For more information about the exhibition, click HERE.

New Paintings for Aldeburgh

Just delivered a big consignment of paintings for Thompson's Gallery in Aldeburgh today, which always gives me a great sense of relief.  They are off in a van down to Suffolk, to be photographed for the catalogues and publicity for my August show with Scottish artist Stephanie Rew.  

As Stephanie is a very precise, figurative artist, I took the opportunity to explore some more expressively semi-abstract work in order to form a complete contrast in the exhibition.  I based the work around the Aldeburgh area, and the coast up at Walberswick.

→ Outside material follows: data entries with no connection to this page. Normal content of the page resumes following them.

-- ==== Sys2Proof/Machine/Bytes.lean ====
section
/-! DEFINITION. Big-endian helpers and the fields of a command frame (R13, R100 to R104). -/

namespace Sys2Proof.Machine

/-- `byte_k(v)`: the k-th byte of `v` in big-endian order (R13). -/
def byteK (k : Nat) (v : Word) : Byte :=
  match k with
  | 0 => v.extractLsb' 24 8
  | 1 => v.extractLsb' 16 8
  | 2 => v.extractLsb' 8 8
  | _ => v.extractLsb' 0 8

/-- `BE32(b0, b1, b2, b3)` (R13). -/
def be32 (b0 b1 b2 b3 : Byte) : Word := b0 ++ b1 ++ b2 ++ b3

/-- `trailer(op)`: fixed per opcode, never computed (R103, C3). -/
def trailer (op : BitVec 6) : Byte :=
  if op = 0 then 0x95 else if op = 8 then 0x87 else 0x00

/-- Byte 0 of a frame: `0x40 | opcode` (R100, R101). -/
def frameByte0 (op : BitVec 6) : Byte := 0x40 ||| op.setWidth 8

/-- The six bytes of a frame, first on the bus first (R100). -/
def frameBytes (op : BitVec 6) (arg : Word) : List Byte :=
  [frameByte0 op, byteK 0 arg, byteK 1 arg, byteK 2 arg, byteK 3 arg, trailer op]

/-- The `n` bytes of an `8n`-bit unit numbered as the opcode table numbers it: the first byte on
the bus is the most significant (R104 for frames, `source_fields` of the table for the others). -/
def bytesOfWord : Nat → Nat → List Byte
  | 0, _ => []
  | n + 1, w => BitVec.ofNat 8 (w >>> (8 * n)) :: bytesOfWord n w

end Sys2Proof.Machine
end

The show has been two years in the making, and each painting is the result of a mass of on-the-spot observation and photography, textural studies and mixed media explorations of my theme.  

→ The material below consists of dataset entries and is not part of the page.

/-- Every handler answers one of the outcomes of `PhaseStep`. -/
theorem phaseDispatch_phaseStep {rx : Byte} {s t : State} (h : phaseDispatch rx s = .next t) :
    PhaseStep s t := by
  rcases phaseDispatch_cases h with ⟨hp, rfl⟩ | ⟨hp, rfl⟩ | ⟨hp, h⟩ | ⟨hp, rfl⟩ | ⟨hp, rfl⟩ |
    ⟨hp, rfl⟩ | ⟨hp, rfl⟩ | ⟨hp, rfl⟩ | ⟨hp, rfl⟩ | ⟨hp, rfl⟩ | ⟨hp, rfl⟩
  · exact handlePowerOnClock_phaseStep hp
  · exact handleAwaitReset_phaseStep rx hp
  · exact handleAwaitInterfaceCheck_phaseStep hp h
  · exact handleAwaitReady_phaseStep rx hp
  · exact handleAwaitBlockLenAck_phaseStep rx hp
  · exact handleAwaitReadAck_phaseStep rx hp
  · exact handleAwaitDataToken_phaseStep rx hp
  · exact handleReadMetadataBlock_phaseStep rx hp
  · exact handleWriting_phaseStep rx hp
  · exact handleAwaitWriteBusy_phaseStep rx hp
  · exact handleAwaitStatus_phaseStep rx hp

/-- What an event can do: send the frame on, skip `0xFF` in the wait for a response, or a phase's step. -/
theorem byteEvent_outcome {rx : Byte} {s t : State} (h : byteEvent rx s = .next t) :
    s.mode = .sendingCommand ∧ t = frameStep { s with inFlight := false } ∨
    s.mode = .awaitingResponse ∧ t = transmit idleTx { s with inFlight := false } ∨
    s.mode ≠ .sendingCommand ∧ PhaseStep (examining s) t := by
  obtain ⟨-, -, ⟨hm, ht⟩ | ⟨hm, -, ht⟩ | ⟨hm, h⟩⟩ := byteEvent_cases h
  · exact .inl ⟨hm, ht⟩
  · exact .inr (.inl ⟨hm, ht⟩)
  · have quiet : s.mode ≠ .sendingCommand := by rcases hm with e | ⟨e, -⟩ <;> rw [e] <;> decide
    exact .inr (.inr ⟨quiet, phaseDispatch_phaseStep h⟩)

/-! ### The invariant of the registers, where each kind of outcome keeps it -/

/-- The part of `RegistersOk` that a transfer under way does not touch: it reads neither the mode, the
step counter, the frame nor the in-flight flag. -/
structure Steady (s : State) : Prop where
  started : s.started = true
  variant : s.phase.isWrite = false → s.variant = .data
  deselected : s.phase = .powerOnClock → s.selected = false
  selected : s.phase ≠ .powerOnClock → s.phase ≠ .ready → s.selected = true
  waits : s.waitCount ≤ 250
  aligned : (s.phase = .ready ∨ s.phase.isWrite = true) → s.cursor &&& 0x7F = 0
  regionStart : s.variant = .super → s.cursor &&& 0x3FFFF = 0
  superDone : s.superDone = false

theorem RegistersOk.steady {s : State} (h : RegistersOk s) : Steady s := { h with }

/-- Another phase on the same side of Ready keeps the steady registers. -/
theorem Steady.withPhase {s : State} {p : Phase} (h : Steady s) (hw : p.isWrite = s.phase.isWrite)
    (hr : p ≠ .ready) (hc : p ≠ .powerOnClock) (hs : s.selected = true) :
    Steady { s with phase := p } :=
  { h with
    variant := fun e => h.variant (hw ▸ e)
    deselected := fun e => absurd e hc
    selected := fun _ _ => hs
    aligned := fun e => h.aligned (.inr (hw ▸ e.resolve_left hr)) }

theorem held_of_idleStepRange {p : Phase} {k : Byte} (h : idleStepRange p k) : p.held = true := by
  cases p <;> simp_all [idleStepRange, Phase.held]

theorem held_of_awaitsCommand {p : Phase} (h : p.awaitsCommand = true) :
    p.held = true ∧ p ≠ .ready := by
  cases p <;> simp_all [Phase.awaitsCommand, Phase.held]

/-- The registers of R50 meet the invariant. -/
theorem ResetRegisters.registersOk {t : State} (h : ResetRegisters t) (hs : t.started = true) :
    RegistersOk t := by
  obtain ⟨hp, hv, hm, hk, hw, hf, -, -, -, hd, hsel, hfl⟩ := h
  constructor <;>
    simp [hp, hv, hm, hk, hw, hf, hd, hsel, hfl, hs, Phase.held, Phase.isWrite, idleStepRange,
      Frame.zero]

theorem raiseFault_registersOk {s : State} (c : FaultClass) (hs : s.started = true) :
    RegistersOk (raiseFault c s) :=
  have taken := raiseFault_taken c s
  taken.registers.registersOk (taken.started.trans hs)

theorem resetBlock_registersOk (s : State) : RegistersOk (resetBlock s) := by
  have cleared : ResetRegisters (resetBlock s) := by
    rw [resetBlock_eq]
    exact ⟨rfl, rfl, rfl, rfl, rfl, rfl, rfl, rfl, rfl, rfl, rfl, rfl⟩
  exact cleared.registersOk (by rw [resetBlock_eq])

/-- A byte handed over in mode Idle, the step counter in the range of its phase. -/
theorem transmit_registersOk {s : State} (b : Byte) (h : Steady s) (hm : s.mode = .idle)
    (hf : s.frame = Frame.zero) (hr : s.phase ≠ .ready) (hk : idleStepRange s.phase s.step) :
    RegistersOk (transmit b s) :=
  { h with
    held := held_of_idleStepRange hk
    sending := by simp [hm]
    sent := by simp [hm]
    quiet := fun _ => hf
    awaiting := by simp [hm]
    idle := fun _ => hk
    paused := by simp [hr] }

/-- A command's frame issued, byte 0 handed over and clear. -/
theorem issue_registersOk {s : State} {p : Phase} (op : BitVec 6) (arg : Word)
    (h : Steady { s with phase := p }) (hp : p.awaitsCommand = true) :
    RegistersOk (issue op arg p s) :=
  { h with
    held := (held_of_awaitsCommand hp).1
    sending := fun _ => ⟨by simp, by simp, hp⟩
    sent := fun _ k hk => by
      obtain rfl : k = 0 := by simpa using hk
      rfl
    quiet := by simp
    awaiting := by simp
    idle := by simp
    paused := by simp [(held_of_awaitsCommand hp).2] }

/-- The pause, in Ready. -/
theorem pause_registersOk {s : State} (h : Steady s) (hp : s.phase = .ready) (hm : s.mode = .idle)
    (hf : s.frame = Frame.zero) (hk : s.step = 0) : RegistersOk (pause s) :=
  { h with
    held := by simp [hp, Phase.held]
    sending := by simp [hm]
    sent := by simp [hm]
    quiet := fun _ => hf
    awaiting := by simp [hm]
    idle := fun _ => by simp [hp, hk, idleStepRange]
    paused := by simp [hp] }

/-! ### The frame under way -/

theorem Frame.get_clear_same (f : Frame) : ∀ k, (f.clear k).get k = 0
  | 0 | 1 | 2 | 3 | 4 | _ + 5 => rfl

/-- Clearing one byte sets no other. -/
theorem Frame.get_clear_of_get {f : Frame} {j k : Nat} (h : f.get k = 0) :
    (f.clear j).get k = 0 := by
  unfold Frame.get Frame.clear at *
  split <;> split <;> simp_all

theorem Frame.eq_zero_of_get {f : Frame} (h : ∀ k, k < 6 → f.get k = 0) : f = Frame.zero := by
  cases f
  simp only [Frame.zero, Frame.mk.injEq]
  exact ⟨h 0 (by decide), h 1 (by decide), h 2 (by decide), h 3 (by decide), h 4 (by decide),
    h 5 (by decide)⟩

theorem frameStep_registersOk {s : State} (h : RegistersOk s) (hm : s.mode = .sendingCommand) :
    RegistersOk (frameStep { s with inFlight := false }) := by
  obtain ⟨first, last, hp⟩ := h.sending hm
  have notReady := (held_of_awaitsCommand hp).2
  unfold frameStep
  split
  next below =>
    have below : s.step < 6 := below
    exact
      { h with
        sending := fun _ =>
          ⟨by simp [sendFrameByte]; bv_omega, by simp [sendFrameByte]; bv_omega, hp⟩
        sent := fun _ k hk => by
          have hk : k < s.step.toNat + 1 := by simp [sendFrameByte] at hk; bv_omega
          rcases Nat.lt_succ_iff_lt_or_eq.mp hk with lt | rfl
          · exact Frame.get_clear_of_get (h.sent hm k lt)
          · exact Frame.get_clear_same _ _
        quiet := fun e => absurd hm e
        awaiting := fun e => by cases hm.symm.trans e
        idle := fun e => by cases hm.symm.trans e
        paused := by simp [sendFrameByte, notReady] }
  next above =>
    have six : s.step.toNat = 6 := by
      have above : ¬ s.step < 6 := above
      bv_omega
    exact
      { h with
        sending := by simp
        sent := by simp
        quiet := fun _ => Frame.eq_zero_of_get fun k hk => h.sent hm k (six ▸ hk)
        awaiting := fun _ => ⟨rfl, hp⟩
        idle := by simp
        paused := by simp [notReady] }

/-- `0xFF` skipped in the wait for a response. -/
theorem skip_registersOk {s : State} (h : RegistersOk s) (hm : s.mode = .awaitingResponse) :
    RegistersOk (transmit idleTx { s with inFlight := false }) :=
  { h with paused := by simp [(held_of_awaitsCommand (h.awaiting hm).2).2] }

/-! ### The events of the phases -/

/-- The registers where a phase's handler examines a byte: the range of R35, or 0 for the first byte of
a response. -/
structure Examined (s : State) : Prop extends Steady s where
  mode : s.mode = .idle
  frame : s.frame = Frame.zero
  notReady : s.phase ≠ .ready
  step : s.phase.awaitsCommand = true ∧ s.step = 0 ∨ idleStepRange s.phase s.step

theorem RegistersOk.examined {s : State} (h : RegistersOk s) (hf : s.inFlight = true)
    (hm : s.mode ≠ .sendingCommand) : Examined (examining s) := by
  have notReady : s.phase ≠ .ready := fun e => by cases hf.symm.trans (h.paused.mpr e)
  cases e : s.mode with
  | sendingCommand => exact absurd e hm
  | idle =>
    simp only [examining, e]
    exact { h.steady with
      mode := rfl, frame := h.quiet hm, notReady := notReady, step := .inr (h.idle e) }
  | awaitingResponse =>
    simp only [examining, e]
    exact { h.steady with
      mode := rfl, frame := h.quiet hm, notReady := notReady
      step := .inl ⟨(h.awaiting e).2, rfl⟩ }

theorem Examined.selectedIn {s : State} {p : Phase} (h : Examined s) (hp : s.phase = p)
    (hc : p ≠ .powerOnClock) : s.selected = true :=
  h.selected (hp ▸ hc) h.notReady

/-- A command that the next phase awaits, issued on the same side of Ready. -/
theorem Examined.issue_registersOk {s : State} {p q : Phase} (op : BitVec 6) (arg : Word)
    (h : Examined s) (hp : s.phase = p) (hc : p ≠ .powerOnClock) (hw : q.isWrite = p.isWrite)
    (hq : q.awaitsCommand = true) (hq' : q ≠ .powerOnClock) : RegistersOk (issue op arg q s) :=
  Machine.issue_registersOk op arg
    (h.toSteady.withPhase (hw.trans (by rw [hp])) (held_of_awaitsCommand hq).2 hq'
      (h.selectedIn hp hc)) hq

/-- A byte handed over with another value of the step counter, within the range of the phase. -/
theorem Examined.transmit_registersOk {s : State} (b k : Byte) (h : Examined s)
    (hk : idleStepRange s.phase k) : RegistersOk (transmit b { s with step := k }) :=
  Machine.transmit_registersOk b { h.toSteady with } h.mode h.frame h.notReady hk

theorem block_mask_add (v : Word) (h : v &&& 0x7F = 0) : (v + 128) &&& 0x7F = 0 := by
  rw [block_mask_eq_zero_iff] at *
  bv_omega

theorem block_mask_of_region_mask (v : Word) (h : v &&& 0x3FFFF = 0) : v &&& 0x7F = 0 := by
  rw [mask_eq_zero_iff] at h
  rw [block_mask_eq_zero_iff]
  omega

theorem validate_region_mask (v : Word) : validate v &&& 0x3FFFF = 0 := by
  unfold validate
  split
  · rfl
  next h =>
    have hv : v &&& 0x3FFFF = 0 := by simpa [qMask] using (not_or.mp h).2
    rw [mask_eq_zero_iff] at *
    simp only [quarterRegion]
    bv_omega

/-- The WriteDecision, from Ready or after the metadata block (R252, R261): `super_done` may be set. -/
theorem writeDecision_registersOk {s : State} (hs : s.started = true) (hw : s.waitCount ≤ 250)
    (ha : s.cursor &&& 0x7F = 0) : RegistersOk (writeDecision s) := by
  unfold writeDecision
  split
  · refine issue_registersOk 24 _ ?_ rfl
    exact
      { started := hs, variant := fun _ => rfl, deselected := nofun, selected := fun _ _ => rfl
        waits := hw, aligned := fun _ => block_mask_add _ ha, regionStart := nofun
        superDone := rfl }
  next h =>
    obtain ⟨start, notDone⟩ := not_or.mp h
    refine issue_registersOk 24 _ ?_ rfl
    exact
      { started := hs, variant := nofun, deselected := nofun, selected := fun _ _ => rfl
        waits := hw, aligned := fun _ => ha, regionStart := fun _ => not_not.mp start
        superDone := Bool.eq_false_iff.mpr notDone }

theorem takeAnswer_eq (s : State) :
    ∃ p n, takeAnswer s = { s with payload := p, payloadCount := n } := by
  unfold takeAnswer
  split
  · exact ⟨_, _, rfl⟩
  · exact ⟨_, _, rfl⟩

theorem commitWrite_eq (s : State) : commitWrite s = { s with mem := (commitWrite s).mem } := by
  unfold commitWrite
  split <;> rfl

This picture, for example, started as a huge monoprint, with additional embellishment in pastel and watercolour.  It shows a view towards the mouth of the River Blyth at Walberswick, which, because of the muddy banks,  has wooden landing stages built out into the river for the boats to tie up at.

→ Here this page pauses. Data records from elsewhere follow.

-- ==== Sys2Proof/Tests/Slice0.lean ====
section
/-! SUPPORT. The model's own tests: the smoke tests of WellFormed, the decoding of words written out from 30_encoding
R102 to R107, single steps with results from 95_test_vectors.md, and for every statement with hypotheses a state and
operands that meet them all (`witness_<statement>`). -/

namespace Sys2Proof.Machine.Tests

/-! ## Small states -/

/-- The state after reset with ENCODE's operands. -/
def encodeInputs (v : DWord) (cap : Word) : State := { State.reset with valueIn := v, outCap := cap }

/-- The state after reset with DECODE's operands. -/
def decodeInputs (b : Vector Byte 9) (l : Word) : State := { State.reset with inBuf := b, inLen := l }

/-- A command in flight, `q` waiting on the bus, `h` host steps to go. -/
def inFlight (S : Snapshot) (q : List BusEvent) (h : Nat) : State :=
  { State.reset with busy := true, snap := some S, bus := q, hold := h }

/-- A snapshot of an ENCODE. -/
def encodeSnap (w : Width) (v : DWord) (c : Word) : Snapshot :=
  { op := .encode, w := w, v := v, c := c, l := 0#32, inp := Vector.replicate 9 0#8 }

/-- A snapshot of a DECODE. -/
def decodeSnap (w : Width) (b : Vector Byte 9) (l : Word) : Snapshot :=
  { op := .decode, w := w, v := 0#64, c := 0#32, l := l, inp := b }

/-- An idle state with accesses waiting. -/
def idleWith (q : List BusEvent) : State := { State.reset with bus := q }

/-- What a property of the next state is, where there is one. -/
def nextHas (o : Host.Outcome State Fault Refusal) (p : State → Bool) : Bool :=
  match o with
  | .next t => p t
  | .fault _ => false
  | .refused _ => false

/-! ## Well-formedness -/

/-- R24: a word with a reserved bit set is not as software writes it. -/
theorem test_canonicalWord_refuses_reserved_bits :
    canonicalWord 0x00000041#32 = false ∧ canonicalWord 0x00000005#32 = false ∧ canonicalWord 0x00000031#32 = true := by
  decide

/-- R62, T-R-10: a 16-bit access, and a 32-bit access at offset 0x06, are not defined. -/
theorem test_definedAccess_refuses :
    definedAccess 0x04#6 2 = false ∧ definedAccess 0x06#6 4 = false ∧ definedAccess 0x04#6 4 = true := by
  decide

/-- R24, R164: there is no ill-formed instruction. -/
theorem test_every_instruction_is_well_formed (i : Instr) : i.wellFormed = true := by
  cases i <;> rfl

/-! ## Decoding: words written out field by field (R102: reserved, WSEL, reserved, OP) -/

theorem test_decode_word_encode_w32 :
    decodeWord (0b00000000000000000000000000#26 ++ 0b10#2 ++ 0b00#2 ++ 0b01#2) = .encode .w32 := by decide

theorem test_decode_word_decode_w16 :
    decodeWord (0b00000000000000000000000000#26 ++ 0b01#2 ++ 0b00#2 ++ 0b10#2) = .decode .w16 := by decide

theorem test_decode_word_illegalOp0 :
    decodeWord (0b11111111111111111111111111#26 ++ 0b11#2 ++ 0b00#2 ++ 0b00#2) = .illegalOp0 := by decide

theorem test_decode_word_illegalOp3 :
    decodeWord (0b00000000000000000000000000#26 ++ 0b00#2 ++ 0b00#2 ++ 0b11#2) = .illegalOp3 := by decide

/-- T-C-4: 0xFFFF_FFFD acts as ENCODE.W64. -/
theorem test_decode_word_reserved_bits_set : decodeWord 0xFFFFFFFD#32 = .encode .w64 := by decide

/-- R107: word 0x12, laid out in bytes, and too long a row. -/
theorem test_decodeTableWord :
    decodeTableWord 32 0x12 = some (.decode .w16) ∧ decodeTableWord 40 0x12 = none := by decide

/-! ## Single steps (95_test_vectors.md) -/

/-- T-E-12: ENCODE.W32 of 300 with OUT_CAP 9. -/
theorem test_encode_300 :
    nextHas (step (inFlight (encodeSnap .w32 300#64 9#32) [] 0)) (fun t =>
      t.outBuf == #v[some 0xAC#8, some 0x02#8, none, none, none, none, none, none, none] &&
      t.outLen == some 2#4 && t.valueOut == none && t.statusWord == 0x02#32) = true := by decide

Landing Stages, Walberswick (Mixed Media, 28 x 40)

Here's the same scene, but in a different medium - oil.  It's a very expressive and textural painting, informed by the monoprint.  In it, I allowed paint thinned by turps to forms patterns on the surface, and incorporated tissue paper into the surface for texture.

Landing Stages, Walberswick (Oil and Mixed Media, 22 x 40)

I spend long hours on the shore at Aldeburgh and Walberswick, taking photos of the waves.  I get quite obsessed about finding the 'perfect' wave, and looking very carefully at the North Sea colours as the water curls over, catching the light and the reflections of the pebbles, and watching how the waves act as they break on the beach.  

 The Beach at Aldeburgh Looking Towards Thorpeness - (c) Stephen Nunney

There is a very low tidal range at Aldeburgh.  The beach, covered in pebbles, stretches out long into the distance on either side, the horizon has the occasional tanker or yacht, and the sky is huge.  The gulls are crying overhead, and this is the beach where a production of Benjamin Britten's Peter Grimes was staged, so all that is in my mind as well.

Each painting may look abstract, but it is a record of a precise observed moment.

Dark Wave, the Sea at Aldeburgh (Oil on linen, 32 x 32)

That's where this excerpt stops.